Do you want to be the Doctor, Doctor?
Do you want to be the Doctor, Doctor?

It’s the tenth chance you’ll get
Think you’ve seen it all?
You ain’t seen nothing yet!
In the TARDIS you try to fly
To be a hero, to be the Lord of Time!

IT’S THE TENTH CHANCE YOU’VE HAD
CAN YOU STILL STAND THE HEAT?
CAUSE YOU’LL FACE DEFEAT!
YOUR LIFE WILL BE SO SAD, OH SO SAD!

Do you want to be the Doctor, Doctor? Doctor?
Do you want to be the Doctor, Doctor?
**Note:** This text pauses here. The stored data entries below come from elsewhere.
/-- A read of a plain register answers its word and clears its RC fields. -/
theorem State.busRead_reg {c : Nat} {fs : List FieldSpec} (h : c < 0x170000) (hc : c % 4 = 0) (hf : fieldsAt c = some fs)
    (hw : s.windowReg c = none) (hb : s.shownBit c = none) :
    (s.busRead 3 0 (0x40000000 + c) 4).2 = ((s.busAs 3 0).readClear fs).busEnd (s.word fs).toNat := by
  have hb' : (s.busAs 3 0).shownBit c = none := hb
  have hw' : (s.busAs 3 0).windowReg c = none :=
    Option.not_isSome_iff_eq_none.mp (by simp [State.windowReg_busAs, hw])
  have hread : (s.busAs 3 0).regRead c = ((s.word fs).toNat, (s.busAs 3 0).readClear fs) := by
    simp only [State.regRead, hw', hf, hb']
    rfl
  simp [State.busRead, State.readAt, placeOf_reg _ h, hc, hread]

end Sys2Proof.Machine
end

section
/-! SUPPORT. The commands of the fabric: what each answers (15 R333-R342, 00 R6, R435), and the statements settled. -/

namespace Sys2Proof.Machine

open Sys2Proof.Claims

variable {s : State}

/-- A command of the core answers its function's state while the core is not held in reset. -/
theorem answers_core {i : Instr} {f : State → State} {p : State → Prop} (he : exec i s = core f s) (h : s.held = false)
    (hp : p (f s)) : Answers i s p := ⟨f s, he.trans (core_runs s f h), hp⟩

/-- The request of a LOCK_READ (R340). -/
def lockReq (s : State) (h wide : Bool) (a : Word) : FabReq := {
  master := if h then 3 else 0, id := 0, write := false, addr := a.toNat, size := if wide then 8 else 4
  lock := true, rom := s.romFor (if h then 3 else 0) }

/-- The request of an UNLOCK (R340). -/
def unlockReq (s : State) (h wr wide : Bool) (a : Word) (d : BitVec 64) : FabReq := {
  master := if h then 3 else 0, id := 0, write := wr, addr := a.toNat, size := if wide then 8 else 4
  data := d.toNat % 256 ^ (if wide then 8 else 4), unlock := true, rom := s.romFor (if h then 3 else 0) }

section Commands

variable (hs : s.held = false)
include hs

/-! ### LOCK_READ and UNLOCK (R339, R340) -/

/-- A LOCK read of a served address at T0 or T1 waits in issue order. -/
theorem lockRead_waits {h wide : Bool} {a : Word} (hp : placeOf (s.romFor (if h then 3 else 0)) a.toNat ≠ .none)
    (ht : fabTarget a.toNat < 2) : Answers (.lockRead h wide a) s fun u =>
      (∃ q, u.fab.waiting = s.fab.waiting ++ [q] ∧ q.master = (if h then 3 else 0) ∧ q.write = false ∧
        q.addr = a.toNat ∧ q.size = (if wide then 8 else 4) ∧ q.lock = true) ∧
      u.fab.served = s.fab.served ∧ u.fab.lock = s.fab.lock ∧ u.mem = s.mem := by
  refine answers_core (f := fun s => s.issue (lockReq s h wide a)) rfl hs ?_
  obtain ⟨hwait, hserved, hlock, hmem⟩ := s.issue_waits (r := lockReq s h wide a) hp fun _ => ht
  exact ⟨⟨_, hwait, rfl, rfl, rfl, rfl, rfl⟩, hserved, hlock, hmem⟩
Doctor?
You’ll see some parallel worlds
Cybermen, Sarah Jane, and Touchwood
Travel to the very edge of space
And STILL remember:
To save the human race!

IT’S THE TENTH CHANCE YOU’VE HAD
CAN YOU STILL STAND THE HEAT?
CAUSE YOU’LL FACE DEFEAT!
YOUR LIFE WILL BE SO SAD, OH SO SAD!

Do you want to be the Doctor, Doctor? HUH?!
Do you want to be the Doctor, Doctor? HUH?!
Do you want to be the Doctor, Doctor? HUH?!
Do you want to be the Doctor, Doctor? HUH?!